- DATA EXCERPTS
---*---

-- ==== Sys2Proof/Machine/Devices.lean ====
section
/-! DEFINITION. The devices as the bus sees them: the timer's signal, increment and register writes (R46, R431, R433
to R436), the start of a DMA (R442), the PPU (R450) and the joypad register (R452). -/

namespace Sys2Proof.Machine

/-- The divider bit TAC[1:0] selects (R45). -/
def selBit (tac : BitVec 3) : Nat :=
  match (tac.extractLsb' 0 2).toNat with
  | 0 => 9
  | 1 => 3
  | 2 => 5
  | _ => 7

/-- The effective timer signal: the enable bit and the selected divider bit (R46). -/
def timerSig (div : Word) (tac : BitVec 3) : Bool := tac[2] && div.getLsbD (selBit tac)

/-- The effective timer signal of a timer (R46). -/
def Timer.sig (t : Timer) : Bool := timerSig t.div t.tac

/-- The TIMA increment (R431). -/
def Timer.incTima (t : Timer) : Timer :=
  if t.tima = 0xFF then { t with tima := 0x00, reloadPending := true } else { t with tima := t.tima + 1 }

/-- The TIMA increment on a falling edge: the signal was `old` and is the timer's now (R46). -/
def Timer.edge (t : Timer) (old : Bool) : Timer := if old && !t.sig then t.incTima else t

/-- A write to DIV (R433). -/
def Timer.writeDiv (t : Timer) : Timer := Timer.edge { t with div := 0 } t.sig

/-- A write to TAC (R434). -/
def Timer.writeTac (t : Timer) (v : Byte) : Timer := Timer.edge { t with tac := v.extractLsb' 0 3 } t.sig

/-- A write to TIMA: dropped in the reload window (R436). -/
def Timer.writeTima (t : Timer) (v : Byte) : Timer := if t.reloadPending then t else { t with tima := v }

/-- A write to TMA: always stored (R436). -/
def Timer.writeTma (t : Timer) (v : Byte) : Timer := { t with tma := v }

/-- The reload at the start of a timer tick (R432). -/
def Timer.reload (t : Timer) : Timer := if t.reloadDue then { t with tima := t.tma, reloadPending := false } else t

/-- The timer's part of its tick: reload, divider, falling edge, latch (R432). -/
def Timer.tick (t : Timer) : Timer :=
  let u := t.reload
  let w := Timer.edge { u with div := u.div + 4 } u.sig
  { w with reloadDue := w.reloadPending }

/-- The start of a transfer (R442). -/
def Dma.start (m : Dma) (v : Byte) : Dma :=
  if v = 0 then m else { m with src := cat v 0x00, progress := 0, status := .scheduledInitial }

/-- A write to the DMA register (R72): the byte is kept for reads, then the start. -/
def Dma.writeReg (m : Dma) (v : Byte) : Dma := Dma.start { m with reg := v } v

/-- A read of the PPU through one of its ports (R450). -/
def Ppu.read (p : Ppu) (port : PpuPort) (a : Word) : Byte :=
  match p.model with
  | .null => p.bytes.read a.toNat
  | .external => Config.ppuRead p.ext port a

/-- A write to the PPU through one of its ports (R450). -/
def Ppu.write (p : Ppu) (port : PpuPort) (a : Word) (v : Byte) : Ppu :=
  match p.model with
  | .null => { p with bytes := p.bytes.write a.toNat v }
  | .external => { p with ext := Config.ppuWrite p.ext port a v }

/-- The PPU after its tick (R450, R451). -/
def Ppu.tick (p : Ppu) : Ppu :=
  match p.model with
  | .null => p
  | .external => { p with ext := (Config.ppuTick p.ext).ext }

/-- The IF bits the PPU's tick raises: bit 0 vblank, bit 1 lcd_stat (R451). -/
def Ppu.tickIrq (p : Ppu) : BitVec 5 :=
  match p.model with
  | .null => 0
  | .external => 0#3 ++ BitVec.ofBool (Config.ppuTick p.ext).lcdStat ++ BitVec.ofBool (Config.ppuTick p.ext).vblank

/-- The button lines of the register shim, active low: the groups whose select line is 0 (bit 1 of `select` selects the
actions, bit 0 the directions). Two selected groups share the lines. PRESUMED: log 7. -/
def Joypad.lines (j : Joypad) : BitVec 4 :=
  (if j.select[1] then 0xF#4 else ~~~j.actions) &&& (if j.select[0] then 0xF#4 else ~~~j.directions)

/-- A read of the joypad register (R452). -/
def Joypad.read (j : Joypad) : Byte :=
  match j.model with
  | .default => 0xFF
  | .shim => 0b11#2 ++ j.select ++ j.lines
  | .external => Config.joypadRead j.ext

/-- A write to the joypad register (R452). -/
def Joypad.write (j : Joypad) (v : Byte) : Joypad :=
  match j.model with
  | .default => j
  | .shim => { j with select := v.extractLsb' 4 2 }
  | .external => { j with ext := Config.joypadWrite j.ext v }

end Sys2Proof.Machine
end

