-- ==== Sys2Proof/Machine/Load8.lean ====
section
/-! DEFINITION. 8-bit loads and stores (41_load8.md R200 to R219): one step table for each form, one meaning for
each instruction. The first step of every table is the fetch of R165. -/

namespace Sys2Proof.Machine

/-- `LD r,r'` (R200). -/
def ldRR (dst src : R8) : List Action := [act fun s => s.setR8 dst (s.cpu.r8 src)]

/-- `LD r,n` (R201). -/
def ldRN (dst : R8) : List Action := [idle, operand fun s n => s.setR8 dst n]

/-- `LD r,(HL)` (R202): the old HL is the address. -/
def ldRM (dst : R8) : List Action := [idle, reads State.atHl fun s v => s.setR8 dst v]

/-- `LD (HL),r` (R203). -/
def ldMR (src : R8) : List Action := [idle, writes State.atHl fun s => s.cpu.r8 src]

/-- `LD (HL),n` (R204). -/
def ldMN : List Action := [idle, readTmp, writes State.atHl fun s => s.scratch.tmp]

/-- `LD A,(rr)` for BC and DE (R205, R206). -/
def ldAFrom (addr : Cpu → Word) : List Action := [idle, reads (fun s => addr s.cpu) fun s v => s.setR8 .a v]

/-- `LD (rr),A` for BC and DE (R207, R208). -/
def ldToA (addr : Cpu → Word) : List Action := [idle, writes (fun s => addr s.cpu) fun s => s.cpu.a]

/-- `LD A,(nn)` (R209). -/
def ldANn : List Action := [idle, readLo, readHi, reads State.hiLo fun s v => s.setR8 .a v]

/-- `LD (nn),A` (R210). -/
def ldNnA : List Action := [idle, readLo, readHi, writes State.hiLo fun s => s.cpu.a]

/-- The address of register C in page 0xFF (R123). -/
def Cpu.pageC (p : Cpu) : Word := cat 0xFF p.c

/-- The address of the operand byte in page 0xFF (R123). -/
def State.pageTmp (s : State) : Word := cat 0xFF s.scratch.tmp

/-- `LDH A,(n)` (R213). -/
def ldhAN : List Action := [idle, readTmp, reads State.pageTmp fun s v => s.setR8 .a v]

/-- `LDH (n),A` (R214). -/
def ldhNA : List Action := [idle, readTmp, writes State.pageTmp fun s => s.cpu.a]

/-- `LD A,(HL-)` and `LD A,(HL+)`: the load, then HL moves by `step` (R215, R217). -/
def ldAHlStep (step : Word) : List Action :=
  [idle, reads State.atHl fun s v => (s.setR8 .a v).setHl (s.cpu.hl + step)]

/-- `LD (HL-),A` and `LD (HL+),A`: the store, then HL moves by `step` (R216, R218). -/
def ldHlStepA (step : Word) : List Action :=
  [idle, writes State.atHl (fun s => s.cpu.a) fun s t => t.setHl (s.cpu.hl + step)]

/-! ### The instructions -/

/-- `LD (BC),A` (R207). -/
def exec_ld_mbc_a (s : State) : Result := runTable (ldToA Cpu.bc) s

/-- `LD B,n` (R201). -/
def exec_ld_b_n (s : State) : Result := runTable (ldRN .b) s

/-- `LD A,(BC)` (R205). -/
def exec_ld_a_mbc (s : State) : Result := runTable (ldAFrom Cpu.bc) s

/-- `LD C,n` (R201). -/
def exec_ld_c_n (s : State) : Result := runTable (ldRN .c) s

/-- `LD (DE),A` (R208). -/
def exec_ld_mde_a (s : State) : Result := runTable (ldToA Cpu.de) s

/-- `LD D,n` (R201). -/
def exec_ld_d_n (s : State) : Result := runTable (ldRN .d) s

/-- `LD A,(DE)` (R206). -/
def exec_ld_a_mde (s : State) : Result := runTable (ldAFrom Cpu.de) s

/-- `LD E,n` (R201). -/
def exec_ld_e_n (s : State) : Result := runTable (ldRN .e) s

/-- `LD (HL+),A` (R218). -/
def exec_ld_mhli_a (s : State) : Result := runTable (ldHlStepA 1) s

/-- `LD H,n` (R201). -/
def exec_ld_h_n (s : State) : Result := runTable (ldRN .h) s

/-- `LD A,(HL+)` (R217). -/
def exec_ld_a_mhli (s : State) : Result := runTable (ldAHlStep 1) s

/-- `LD L,n` (R201). -/
def exec_ld_l_n (s : State) : Result := runTable (ldRN .l) s

/-- `LD (HL-),A` (R216). -/
def exec_ld_mhld_a (s : State) : Result := runTable (ldHlStepA (-1)) s

/-- `LD (HL),n` (R204). -/
def exec_ld_mhl_n (s : State) : Result := runTable ldMN s

/-- `LD A,(HL-)` (R215). -/
def exec_ld_a_mhld (s : State) : Result := runTable (ldAHlStep (-1)) s

/-- `LD A,n` (R201). -/
def exec_ld_a_n (s : State) : Result := runTable (ldRN .a) s

/-- `LD B,B` (R200). -/
def exec_ld_b_b (s : State) : Result := runTable (ldRR .b .b) s

/-- `LD B,C` (R200). -/
def exec_ld_b_c (s : State) : Result := runTable (ldRR .b .c) s

/-- `LD B,D` (R200). -/
def exec_ld_b_d (s : State) : Result := runTable (ldRR .b .d) s

/-- `LD B,E` (R200). -/
def exec_ld_b_e (s : State) : Result := runTable (ldRR .b .e) s

/-- `LD B,H` (R200). -/
def exec_ld_b_h (s : State) : Result := runTable (ldRR .b .h) s

/-- `LD B,L` (R200). -/
def exec_ld_b_l (s : State) : Result := runTable (ldRR .b .l) s

/-- `LD B,(HL)` (R202). -/
def exec_ld_b_mhl (s : State) : Result := runTable (ldRM .b) s

/-- `LD B,A` (R200). -/
def exec_ld_b_a (s : State) : Result := runTable (ldRR .b .a) s

/-- `LD C,B` (R200). -/
def exec_ld_c_b (s : State) : Result := runTable (ldRR .c .b) s

/-- `LD C,C` (R200). -/
def exec_ld_c_c (s : State) : Result := runTable (ldRR .c .c) s

/-- `LD C,D` (R200). -/
def exec_ld_c_d (s : State) : Result := runTable (ldRR .c .d) s

/-- `LD C,E` (R200). -/
def exec_ld_c_e (s : State) : Result := runTable (ldRR .c .e) s

/-- `LD C,H` (R200). -/
def exec_ld_c_h (s : State) : Result := runTable (ldRR .c .h) s

/-- `LD C,L` (R200). -/
def exec_ld_c_l (s : State) : Result := runTable (ldRR .c .l) s

/-- `LD C,(HL)` (R202). -/
def exec_ld_c_mhl (s : State) : Result := runTable (ldRM .c) s

/-- `LD C,A` (R200). -/
def exec_ld_c_a (s : State) : Result := runTable (ldRR .c .a) s

/-- `LD D,B` (R200). -/
def exec_ld_d_b (s : State) : Result := runTable (ldRR .d .b) s

/-- `LD D,C` (R200). -/
def exec_ld_d_c (s : State) : Result := runTable (ldRR .d .c) s

/-- `LD D,D` (R200). -/
def exec_ld_d_d (s : State) : Result := runTable (ldRR .d .d) s

/-- `LD D,E` (R200). -/
def exec_ld_d_e (s : State) : Result := runTable (ldRR .d .e) s

/-- `LD D,H` (R200). -/
def exec_ld_d_h (s : State) : Result := runTable (ldRR .d .h) s

/-- `LD D,L` (R200). -/
def exec_ld_d_l (s : State) : Result := runTable (ldRR .d .l) s

/-- `LD D,(HL)` (R202). -/
def exec_ld_d_mhl (s : State) : Result := runTable (ldRM .d) s

/-- `LD D,A` (R200). -/
def exec_ld_d_a (s : State) : Result := runTable (ldRR .d .a) s

/-- `LD E,B` (R200). -/
def exec_ld_e_b (s : State) : Result := runTable (ldRR .e .b) s

/-- `LD E,C` (R200). -/
def exec_ld_e_c (s : State) : Result := runTable (ldRR .e .c) s

/-- `LD E,D` (R200). -/
def exec_ld_e_d (s : State) : Result := runTable (ldRR .e .d) s

/-- `LD E,E` (R200). -/
def exec_ld_e_e (s : State) : Result := runTable (ldRR .e .e) s

/-- `LD E,H` (R200). -/
def exec_ld_e_h (s : State) : Result := runTable (ldRR .e .h) s

/-- `LD E,L` (R200). -/
def exec_ld_e_l (s : State) : Result := runTable (ldRR .e .l) s

/-- `LD E,(HL)` (R202). -/
def exec_ld_e_mhl (s : State) : Result := runTable (ldRM .e) s

/-- `LD E,A` (R200). -/
def exec_ld_e_a (s : State) : Result := runTable (ldRR .e .a) s

/-- `LD H,B` (R200). -/
def exec_ld_h_b (s : State) : Result := runTable (ldRR .h .b) s

/-- `LD H,C` (R200). -/
def exec_ld_h_c (s : State) : Result := runTable (ldRR .h .c) s

/-- `LD H,D` (R200). -/
def exec_ld_h_d (s : State) : Result := runTable (ldRR .h .d) s

/-- `LD H,E` (R200). -/
def exec_ld_h_e (s : State) : Result := runTable (ldRR .h .e) s

/-- `LD H,H` (R200). -/
def exec_ld_h_h (s : State) : Result := runTable (ldRR .h .h) s

/-- `LD H,L` (R200). -/
def exec_ld_h_l (s : State) : Result := runTable (ldRR .h .l) s

/-- `LD H,(HL)` (R202). -/
def exec_ld_h_mhl (s : State) : Result := runTable (ldRM .h) s

/-- `LD H,A` (R200). -/
def exec_ld_h_a (s : State) : Result := runTable (ldRR .h .a) s

/-- `LD L,B` (R200). -/
def exec_ld_l_b (s : State) : Result := runTable (ldRR .l .b) s

/-- `LD L,C` (R200). -/
def exec_ld_l_c (s : State) : Result := runTable (ldRR .l .c) s

/-- `LD L,D` (R200). -/
def exec_ld_l_d (s : State) : Result := runTable (ldRR .l .d) s

/-- `LD L,E` (R200). -/
def exec_ld_l_e (s : State) : Result := runTable (ldRR .l .e) s

/-- `LD L,H` (R200). -/
def exec_ld_l_h (s : State) : Result := runTable (ldRR .l .h) s

/-- `LD L,L` (R200). -/
def exec_ld_l_l (s : State) : Result := runTable (ldRR .l .l) s

/-- `LD L,(HL)` (R202). -/
def exec_ld_l_mhl (s : State) : Result := runTable (ldRM .l) s

/-- `LD L,A` (R200). -/
def exec_ld_l_a (s : State) : Result := runTable (ldRR .l .a) s

/-- `LD (HL),B` (R203). -/
def exec_ld_mhl_b (s : State) : Result := runTable (ldMR .b) s

/-- `LD (HL),C` (R203). -/
def exec_ld_mhl_c (s : State) : Result := runTable (ldMR .c) s

/-- `LD (HL),D` (R203). -/
def exec_ld_mhl_d (s : State) : Result := runTable (ldMR .d) s

/-- `LD (HL),E` (R203). -/
def exec_ld_mhl_e (s : State) : Result := runTable (ldMR .e) s

/-- `LD (HL),H` (R203). -/
def exec_ld_mhl_h (s : State) : Result := runTable (ldMR .h) s

/-- `LD (HL),L` (R203). -/
def exec_ld_mhl_l (s : State) : Result := runTable (ldMR .l) s

/-- `LD (HL),A` (R203). -/
def exec_ld_mhl_a (s : State) : Result := runTable (ldMR .a) s

/-- `LD A,B` (R200). -/
def exec_ld_a_b (s : State) : Result := runTable (ldRR .a .b) s

/-- `LD A,C` (R200). -/
def exec_ld_a_c (s : State) : Result := runTable (ldRR .a .c) s

/-- `LD A,D` (R200). -/
def exec_ld_a_d (s : State) : Result := runTable (ldRR .a .d) s

/-- `LD A,E` (R200). -/
def exec_ld_a_e (s : State) : Result := runTable (ldRR .a .e) s

/-- `LD A,H` (R200). -/
def exec_ld_a_h (s : State) : Result := runTable (ldRR .a .h) s

/-- `LD A,L` (R200). -/
def exec_ld_a_l (s : State) : Result := runTable (ldRR .a .l) s

/-- `LD A,(HL)` (R202). -/
def exec_ld_a_mhl (s : State) : Result := runTable (ldRM .a) s

/-- `LD A,A` (R200). -/
def exec_ld_a_a (s : State) : Result := runTable (ldRR .a .a) s

/-- `LDH (n),A` (R214). -/
def exec_ldh_mn_a (s : State) : Result := runTable ldhNA s

/-- `LDH (C),A` (R212). -/
def exec_ldh_mc_a (s : State) : Result := runTable (ldToA Cpu.pageC) s

/-- `LD (nn),A` (R210). -/
def exec_ld_mnn_a (s : State) : Result := runTable ldNnA s

/-- `LDH A,(n)` (R213). -/
def exec_ldh_a_mn (s : State) : Result := runTable ldhAN s

/-- `LDH A,(C)` (R211). -/
def exec_ldh_a_mc (s : State) : Result := runTable (ldAFrom Cpu.pageC) s

/-- `LD A,(nn)` (R209). -/
def exec_ld_a_mnn (s : State) : Result := runTable ldANn s

end Sys2Proof.Machine
end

---*---

- TASK REQUIREMENTS
Quote the listing above from its first line to the line with "the start. -/", inclusive, and add nothing.

- RESULT OF THIS EXERCISE
-- ==== Sys2Proof/Machine/Devices.lean ====
section
/-! DEFINITION. The devices as the bus sees them: the timer's signal, increment and register writes (R46, R431, R433
to R436), the start of a DMA (R442), the PPU (R450) and the joypad register (R452). -/

namespace Sys2Proof.Machine

/-- The divider bit TAC[1:0] selects (R45). -/
def selBit (tac : BitVec 3) : Nat :=
  match (tac.extractLsb' 0 2).toNat with
  | 0 => 9
  | 1 => 3
  | 2 => 5
  | _ => 7

/-- The effective timer signal: the enable bit and the selected divider bit (R46). -/
def timerSig (div : Word) (tac : BitVec 3) : Bool := tac[2] && div.getLsbD (selBit tac)

/-- The effective timer signal of a timer (R46). -/
def Timer.sig (t : Timer) : Bool := timerSig t.div t.tac

/-- The TIMA increment (R431). -/
def Timer.incTima (t : Timer) : Timer :=
  if t.tima = 0xFF then { t with tima := 0x00, reloadPending := true } else { t with tima := t.tima + 1 }

/-- The TIMA increment on a falling edge: the signal was `old` and is the timer's now (R46). -/
def Timer.edge (t : Timer) (old : Bool) : Timer := if old && !t.sig then t.incTima else t

/-- A write to DIV (R433). -/
def Timer.writeDiv (t : Timer) : Timer := Timer.edge { t with div := 0 } t.sig

/-- A write to TAC (R434). -/
def Timer.writeTac (t : Timer) (v : Byte) : Timer := Timer.edge { t with tac := v.extractLsb' 0 3 } t.sig

/-- A write to TIMA: dropped in the reload window (R436). -/
def Timer.writeTima (t : Timer) (v : Byte) : Timer := if t.reloadPending then t else { t with tima := v }

/-- A write to TMA: always stored (R436). -/
def Timer.writeTma (t : Timer) (v : Byte) : Timer := { t with tma := v }

/-- The reload at the start of a timer tick (R432). -/
def Timer.reload (t : Timer) : Timer := if t.reloadDue then { t with tima := t.tma, reloadPending := false } else t

/-- The timer's part of its tick: reload, divider, falling edge, latch (R432). -/
def Timer.tick (t : Timer) : Timer :=
  let u := t.reload
  let w := Timer.edge { u with div := u.div + 4 } u.sig
  { w with reloadDue := w.reloadPending }

/-- The start of a transfer (R442). -/
def Dma.start (m : Dma) (v : Byte) : Dma :=
  if v = 0 then m else { m with src := cat v 0x00, progress := 0, status := .scheduledInitial }

/-- A write to the DMA register (R72): the byte is kept for reads, then the start. -/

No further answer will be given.